Сисин обыкновенен и даже хуже, он, прямо скажем, не лучший образец человека. Обидчив, привязан к благам, уныло-развратен, скуп на чувства и на подарки любимой женщине, боится обязательств и проблем, способен избить любовницу и убить идейного оппонента. Вот ряд цитат, характеризующих этого «Внука Божьего»: «в раю <…> я <…> четко понял — люблю комфорт и свою квартиру»; «почему царапина на моей машине для меня важнее любви, за которую я только что бился?»; «Сисин дал задание Крокодилу и Бормотухе унизить Маньку <…> — нассыте ей, девки, в рот»; «он был плохо приспособлен к любви — он не был циником — он просто полагал, что другие ниже его, и потому относился к ним с циничным чувством»; «Сисин закурил сигарету — ему было приятно убить знакомого человека — ему показалось, что он посадил дерево».

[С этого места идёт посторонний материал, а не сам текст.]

/-- R701 to R704, R700: a GPIO write changes exactly the selected bits of one register of one bank. A bank that is not there
is refused as the decoder of R303 and R900 refuses it: that `exec` does so too is DEDUCED (log 20). -/
def Obligations.GpioWrites : Prop :=
  ∀ (s : State) (k : BitVec 7) (v : Word),
    let upd := fun r : Half => (r &&& ~~~v.extractLsb' 16 16) ||| (v.extractLsb' 0 16 &&& v.extractLsb' 16 16)
    (∀ g, s.gpio[k.toNat]? = some g →
      exec (.wrDrL k v) s = .next (
        { s with gpio := s.gpio.set k.toNat { g with drL := upd g.drL } }.afterWrite (.gpio k) 0x000 v) ∧
      exec (.wrDrH k v) s = .next (
        { s with gpio := s.gpio.set k.toNat { g with drH := upd g.drH } }.afterWrite (.gpio k) 0x004 v) ∧
      exec (.wrDdrL k v) s = .next (
        { s with gpio := s.gpio.set k.toNat { g with ddrL := upd g.ddrL } }.afterWrite (.gpio k) 0x008 v) ∧
      exec (.wrDdrH k v) s = .next (
        { s with gpio := s.gpio.set k.toNat { g with ddrH := upd g.ddrH } }.afterWrite (.gpio k) 0x00C v)) ∧
    (s.gpio[k.toNat]? = none → ∀ i ∈ [Instr.wrDrL k v, .wrDrH k v, .wrDdrL k v, .wrDdrH k v],
      exec i s = .refused (.unmappedAddress (.descriptor i.descriptor)))

/-- R711, R712, R710: an IOC write updates the one register, whose selected bits alone change, and every other reads as
before; a read gives the register in bits 15:0, bits 31:16 being free. An offset with no register is refused (R710); that
`exec` does so too is DEDUCED (log 20). -/
def Obligations.IocTransactions : Prop :=
  ∀ (s : State) (off : BitVec 12) (v : Word),
    (off.toNat ∈ s.cfg.iocRegSet → sparseWf 0 s.ioc = true →
      (∃ (x : BitVec 16) (n : Nat),
        exec (.rdIoc off) s = .next ({ s with draws := n }.afterRead .ioc off (x ++ s.iocReg off))) ∧
      ∃ m, exec (.wrIoc off v) s = .next ({ s with ioc := m }.afterWrite .ioc off v) ∧
        ({ s with ioc := m } : State).iocReg off =
          (s.iocReg off &&& ~~~v.extractLsb' 16 16) ||| (v.extractLsb' 0 16 &&& v.extractLsb' 16 16) ∧
        ∀ o, o ≠ off → ({ s with ioc := m } : State).iocReg o = s.iocReg o) ∧
    (off.toNat ∉ s.cfg.iocRegSet →
      exec (.rdIoc off) s = .refused (.notModelledOffset .ioc off) ∧
      exec (.wrIoc off v) s = .refused (.notModelledOffset .ioc off))

/-- R700: bit by bit, a write-mask write takes the value's bit where the mask's is set and keeps the register's elsewhere;
and doing it twice leaves what doing it once does (20_memory.md R211). -/
def Obligations.WriteMaskSelectsBits : Prop :=
  ∀ (reg : Half) (v : Word),
    (∀ i, i < 16 → (wmUpdate reg v).getLsbD i = if v.getLsbD (16 + i) then v.getLsbD i else reg.getLsbD i) ∧
    wmUpdate (wmUpdate reg v) v = wmUpdate reg v

/-! ### Device agents (44_uart_engines.md) -/

/-- R602, R601: TX_LOAD, chosen while it is enabled, moves the oldest character and the line format of this moment into the
shift register; chosen while it is not, it moves nothing (log 1). -/
def Obligations.TxLoadFillsShiftRegister : Prop :=
  ∀ s : State, s.nextEvent = .agent .txLoad →
    (∀ b q, s.uart.txq = b :: q → s.uart.tsrBusy = false → s.uart.div ≠ 0 →
      step s = .next { s.taken with
        uart := { s.uart with
          tsr := b
          tsrFmt := fmtOf s.uart.lcr
          txq := q
          tsrBusy := true
          threIp := s.uart.threIp || q.isEmpty } }) ∧
    (s.uart.txq = [] ∨ s.uart.tsrBusy = true ∨ s.uart.div = 0 → step s = .next s.taken)

/-- R603, R607, R601: TX_DONE, chosen while it is enabled, puts the character on the wire, or, in loopback, into the receive
queue, clearing the bits above the data width, and frees the shift register; else it moves nothing (log 1). -/
def Obligations.TxDoneDeliversCharacter : Prop :=
  ∀ s : State, s.nextEvent = .agent .txDone →
    let d := s.uart.tsr &&& BitVec.ofNat 8 (2 ^ s.uart.tsrFmt.bits - 1)
    (s.uart.tsrBusy = true → s.uart.div ≠ 0 → s.uart.mcr.getLsbD 4 = false →
      step s = .next { s.taken with
        uart := { s.uart with tsrBusy := false }, txlog := s.txlog ++ [.char d s.uart.tsrFmt] }) ∧
    (s.uart.tsrBusy = true → s.uart.div ≠ 0 → s.uart.mcr.getLsbD 4 = true →
      step s = .next { s.taken with
        uart := { pushRx s.cfg { data := d &&& s.uart.dmask, pe := false, fe := false, bi := false } s.uart with
          tsrBusy := false } }) ∧
    (s.uart.tsrBusy = false ∨ s.uart.div = 0 → step s = .next s.taken)

/-- R606, R608, R609, R601: RX_FRAME, chosen while it is enabled, masks the character to the data width (0 for a break) and
queues it; an overrun sets OE and loses the new character in FIFO mode, the old one else; a character that becomes the head
reveals its errors; afterwards data is ready. While it is not enabled it moves nothing (log 1). -/
def Obligations.RxFrameQueuesCharacter : Prop :=
  ∀ (s : State) (d : Byte) (pe fe bi : Bool), s.nextEvent = .agent (.rxFrame d pe fe bi) →
    let e : RxEntry := { data := if bi then 0 else d &&& s.uart.dmask, pe := pe, fe := fe, bi := bi }
    let cap := if s.uart.fifoe then s.cfg.fifoDepth else 1
    let enabled := s.uart.mcr.getLsbD 4 = false ∧ s.uart.div ≠ 0 ∧ (pe = true → s.uart.lcr.getLsbD 3 = true)
    (enabled → s.uart.rxq = [] → 0 < cap →
      step s = .next { s.taken with
        uart := { s.uart with
          rxq := [e], timeoutIp := false, peS := s.uart.peS || pe, feS := s.uart.feS || fe, biS := s.uart.biS || bi } }) ∧
    (enabled → s.uart.rxq ≠ [] → s.uart.rxq.length < cap →
      step s = .next { s.taken with uart := { s.uart with rxq := s.uart.rxq ++ [e], timeoutIp := false } }) ∧
    (enabled → cap ≤ s.uart.rxq.length → s.uart.fifoe = true →
      step s = .next { s.taken with uart := { s.uart with oe := true, timeoutIp := false } }) ∧
    (enabled → cap ≤ s.uart.rxq.length → s.uart.fifoe = false →
      step s = .next { s.taken with
        uart := { s.uart with
          rxq := [e], oe := true, timeoutIp := false
          peS := s.uart.peS || pe, feS := s.uart.feS || fe, biS := s.uart.biS || bi } }) ∧
    (¬enabled → step s = .next s.taken)

/-- R610, R611, R612: RX_TIMEOUT, chosen in FIFO mode with a character waiting, sets TIMEOUT_IP; MODEM_CHANGE sets the four
inputs and, outside loopback, the delta bits of what changed (TERI on the ring's trailing edge only). -/
def Obligations.TimeoutAndModemSteps : Prop :=
  ∀ s : State,
    (s.nextEvent = .agent .rxTimeout →
      (s.uart.fifoe = true → s.uart.rxq ≠ [] → s.uart.timeoutIp = false →
        step s = .next { s.taken with uart := { s.uart with timeoutIp := true } }) ∧
      (s.uart.fifoe = false ∨ s.uart.rxq = [] ∨ s.uart.timeoutIp = true → step s = .next s.taken)) ∧
    (∀ cts dsr ri dcd, s.nextEvent = .agent (.modemChange cts dsr ri dcd) →
      let out := !s.uart.mcr.getLsbD 4
      step s = .next { s.taken with
        env := { cts := cts, dsr := dsr, ri := ri, dcd := dcd }
        uart := { s.uart with
          dcts := s.uart.dcts || (out && s.env.cts != cts)
          ddsr := s.uart.ddsr || (out && s.env.dsr != dsr)
          teri := s.uart.teri || (out && s.env.ri && !ri)
          ddcd := s.uart.ddcd || (out && s.env.dcd != dcd) } })

/-- R604: the line format of an LCR value, field by field. -/
def Obligations.LineFormatOfLcr : Prop :=
  ∀ lcr : Byte,
    let two := lcr.toNat % 4
    (fmtOf lcr).bits = 5 + two ∧
    ((fmtOf lcr).stop =
      if lcr.getLsbD 2 = false then .one else if two = 0 then .onePointFive else .two) ∧
    ((fmtOf lcr).parity =
      if lcr.getLsbD 3 = false then .none
      else if lcr.getLsbD 5 = true then (if lcr.getLsbD 4 = true then .space else .mark)
      else (if lcr.getLsbD 4 = true then .even else .odd)) ∧
    fmtOf 0x03 = { bits := 8, stop := .one, parity := .none }

/-- R613, R605, R130, R709: the modem outputs, the idle level of the line (0 in break; that this holds in loopback too is
DEDUCED, log 16), the level of an output pin and the routing of the UART signals, each a function of the registers; and R605:
the characters that TXLOG holds between `BreakStart` and `BreakEnd` are not received by the remote end, all others are. -/
def Obligations.OutputLevels : Prop :=
  (∀ u : Uart,
    u.outputs.dtr = (u.mcr.getLsbD 0 && !u.mcr.getLsbD 4) ∧ u.outputs.rts = (u.mcr.getLsbD 1 && !u.mcr.getLsbD 4) ∧
    u.outputs.out1 = (u.mcr.getLsbD 2 && !u.mcr.getLsbD 4) ∧ u.outputs.out2 = (u.mcr.getLsbD 3 && !u.mcr.getLsbD 4) ∧
    u.lineIdleLevel = !u.lcr.getLsbD 6) ∧
  (∀ (b : GpioBank) (p : Nat), p < 16 →
    b.drives p = (if b.ddrL.getLsbD p then some (b.drL.getLsbD p) else none) ∧
    b.drives (16 + p) = (if b.ddrH.getLsbD p then some (b.drH.getLsbD p) else none)) ∧
  (∀ s : State,
    (s.routed s.cfg.pinmuxARole = true ↔ (s.iocReg 0x02C).toNat % 16 = 10) ∧
    ∀ sig, sig ≠ s.cfg.pinmuxARole → (s.routed sig = true ↔ (s.iocReg 0x02C).toNat / 16 % 16 = 10)) ∧
  ∀ (pre post : List LineEvent) (sent broken : List (Byte × Fmt)),
    let chars := fun l : List (Byte × Fmt) => l.map fun x => LineEvent.char x.1 x.2
    heardBy false (chars sent) = sent ∧
    heardBy false (pre ++ .breakStart :: chars broken) = heardBy false pre ∧
    heardBy false (pre ++ .breakStart :: (chars broken ++ .breakEnd :: post)) = heardBy false pre ++ heardBy false post

/-! ### Interrupts (60_exceptions.md) -/

/-- R911, R916, R917: the identification is that of the first pending and enabled source in the order of R916, and INTR is
asserted exactly while there is one. -/
def Obligations.InterruptPriority : Prop :=
  ∀ s : State,
    let u := s.uart
    let level := if u.rt = 0b00 then 1 else if u.rt = 0b01 then max 1 (s.cfg.fifoDepth / 4)
      else if u.rt = 0b10 then max 1 (s.cfg.fifoDepth / 2) else max 1 (s.cfg.fifoDepth - 2)
    let rls := u.ier.getLsbD 2 = true ∧ (u.oe = true ∨ u.peS = true ∨ u.feS = true ∨ u.biS = true)
    let rda := u.ier.getLsbD 0 = true ∧ (if u.fifoe = true then level ≤ u.rxq.length else u.rxq ≠ [])
    let cto := u.ier.getLsbD 0 = true ∧ u.fifoe = true ∧ u.timeoutIp = true
    let thre := u.ier.getLsbD 1 = true ∧ u.threIp = true
    let ms := u.ier.getLsbD 3 = true ∧ (u.dcts = true ∨ u.ddsr = true ∨ u.teri = true ∨ u.ddcd = true)
    let busy := u.busyIp = true
    (iid s.cfg u = 0b0110 ↔ rls) ∧
    (iid s.cfg u = 0b0100 ↔ ¬rls ∧ rda) ∧
    (iid s.cfg u = 0b1100 ↔ ¬rls ∧ ¬rda ∧ cto) ∧
    (iid s.cfg u = 0b0010 ↔ ¬rls ∧ ¬rda ∧ ¬cto ∧ thre) ∧
    (iid s.cfg u = 0b0000 ↔ ¬rls ∧ ¬rda ∧ ¬cto ∧ ¬thre ∧ ms) ∧
    (iid s.cfg u = 0b0111 ↔ ¬rls ∧ ¬rda ∧ ¬cto ∧ ¬thre ∧ ¬ms ∧ busy) ∧
    (s.intr = true ↔ rls ∨ rda ∨ cto ∨ thre ∨ ms ∨ busy)

/-- R919: with IER = 0 and no busy guard INTR is 0, and stays so over any step but a UART write at offset 0x004; with
IER = 0x01 in non-FIFO mode INTR is LSR.DR. -/
def Obligations.PolledDriverInterrupts : Prop :=
  ∀ s : State, s.Inv → s.cfg.busyGuard = false →
    (s.uart.ier = 0x00 → s.intr = false ∧
      ∀ t, step s = .next t → (∀ x, t.hlog = s.hlog ++ [x] → x.block = .uart → x.dir = .write → x.offset ≠ 0x004) →
        t.uart.ier = 0x00 ∧ t.intr = false) ∧
    (s.uart.ier = 0x01 → s.uart.fifoe = false → s.intr = (lsr s.cfg s.uart).getLsbD 0)

/-! ### Host statements (30_encoding.md) -/

/-- R303, R305: a step of a host whose statement is a transaction runs what its descriptor decodes to under the DLAB of this
moment, as bus master, and goes to the next statement; a descriptor that decodes to nothing, or a transaction that is refused,
refuses the step. `withFetchWord` puts a transaction where the next step finds it. -/
def Obligations.StepRunsDecodedTransaction : Prop :=
  (∀ (s : State) (h : Nat) (c : HostCtx) (t v : Word), s.Runs h c (.txn t v) →
    (∀ i, decode s.cfg s.uart.dlab t v = .ok i →
      step s = match exec i { s.taken with master := h } with
        | .next s' => .next { s' with hosts := s'.hosts.set h { c with pc := c.pc + 1 } }
        | .fault f => .fault f
        | .refused r => .refused r) ∧
    (∀ e, decode s.cfg s.uart.dlab t v = .error e → step s = .refused (DecodeError.toRefusal e))) ∧
  ∀ (s : State) (nbits w : Nat), s.hosts ≠ [] → ∃ c,
    (s.withFetchWord nbits w).Runs 0 c
      (.txn (BitVec.ofNat 32 (w % 2 ^ nbits)) (BitVec.ofNat 32 (w % 2 ^ nbits / 2 ^ 32))) ∧
    (s.withFetchWord nbits w).taken = { s with hosts := s.hosts.set 0 c }

/-- R313, R314, R310: `rd` performs one read and puts RDATA in its variable; `wr` performs one write of its expression's
value; either goes to the next statement. An address operand stands for the descriptor of R301 with its block, bank and
offset, an absolute address for that of the block that holds it (R800), one in no block being refused (R203). A refused
transaction or descriptor refuses the step; so does a failing expression, with ARG_OUT_OF_RANGE (R316, R900), and before the
address is looked at (log 30). -/
def Obligations.ReadAndWriteStatements : Prop :=
  (∀ (s : State) (h : Nat) (c : HostCtx) (a : AddrOp),
    (∀ x, s.Runs h c (.rd x a) →
      (∀ r, a.descriptor s.cfg false = .error r → step s = .refused r) ∧
      ∀ t, a.descriptor s.cfg false = .ok t →
        step s = match perform t 0 { s.taken with master := h } with
          | .next s' =>
            .next { s' with hosts := s'.hosts.set h { c with vars := setVar x (.u32 s'.rdata) c.vars, pc := c.pc + 1 } }
          | .fault f => .fault f
          | .refused r => .refused r) ∧
    (∀ e, s.Runs h c (.wr a e) →
      (∀ y, e.eval c.vars = .error y → step s = .refused (.argOutOfRange (.wr a e) y)) ∧
      ∀ v, e.eval c.vars = .ok v →
        (∀ r, a.descriptor s.cfg true = .error r → step s = .refused r) ∧
        ∀ t, a.descriptor s.cfg true = .ok t →
          step s = match perform t v { s.taken with master := h } with
            | .next s' => .next { s' with hosts := s'.hosts.set h { c with pc := c.pc + 1 } }
            | .fault f => .fault f
            | .refused r => .refused r)) ∧
  ∀ (p : Params) (w : Bool) (off : BitVec 12) (k : BitVec 7),
    (AddrOp.uart off).descriptor p w = .ok ((if w then 0x90000000 else 0x10000000 : Word) ||| off.setWidth 32) ∧
    (AddrOp.gpio k off).descriptor p w =
      .ok ((if w then 0xB0000000 else 0x30000000 : Word) ||| (k.setWidth 32 <<< 20) ||| off.setWidth 32) ∧
    (AddrOp.ioc off).descriptor p w = .ok ((if w then 0xD0000000 else 0x50000000 : Word) ||| off.setWidth 32) ∧
    ∀ addr,
      (target p addr = some (.uart, off) → (AddrOp.absolute addr).descriptor p w = (AddrOp.uart off).descriptor p w) ∧
      (target p addr = some (.gpio k, off) → (AddrOp.absolute addr).descriptor p w = (AddrOp.gpio k off).descriptor p w) ∧
      (target p addr = some (.ioc, off) → (AddrOp.absolute addr).descriptor p w = (AddrOp.ioc off).descriptor p w) ∧
      (target p addr = none → (AddrOp.absolute addr).descriptor p w = .error (.unmappedAddress (.address addr)))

И вместе с тем Сисин еще больше, чем Ирина Тараканова, близок автору. Лично с Ерофеевым не знакома, но по его высказываниям, по повторяющимся в книгах мотивам и суждениям, наконец, даже по его лицу, выставленному на обложках, я рискую предположить, что автор относится к своему «божественному» персонажу без особой критики и вполне разделяет его взгляды на любовь, женщину, брак, человечество, родину и религию. Сисин не раз повторяет от своего имени ерофеевские мысли. Есть случай и почти дословного совпадения: «Сисин вел машину в сторону Европы <…> для того, чтобы несколько лучше понять свою уязвленную родину» (СС) и «наездившись по миру, чтобы лучше понять Россию…» (Э), — слишком точно для случайности. Сисин — автор скандально-эпохального романа «ВП» — не исключено, что Ерофееву хотелось бы создать нечто подобное или что он думает, будто все его книги складываются в аналогичный труд мирового масштаба о нашей современности. И не исключено, что Ерофееву так же хочется принести в мир некое псевдо-божественное откровение — слишком уж часто в его произведениях появляются персонажи- предтечи и мотив новой веры, новой истины и тому подобное.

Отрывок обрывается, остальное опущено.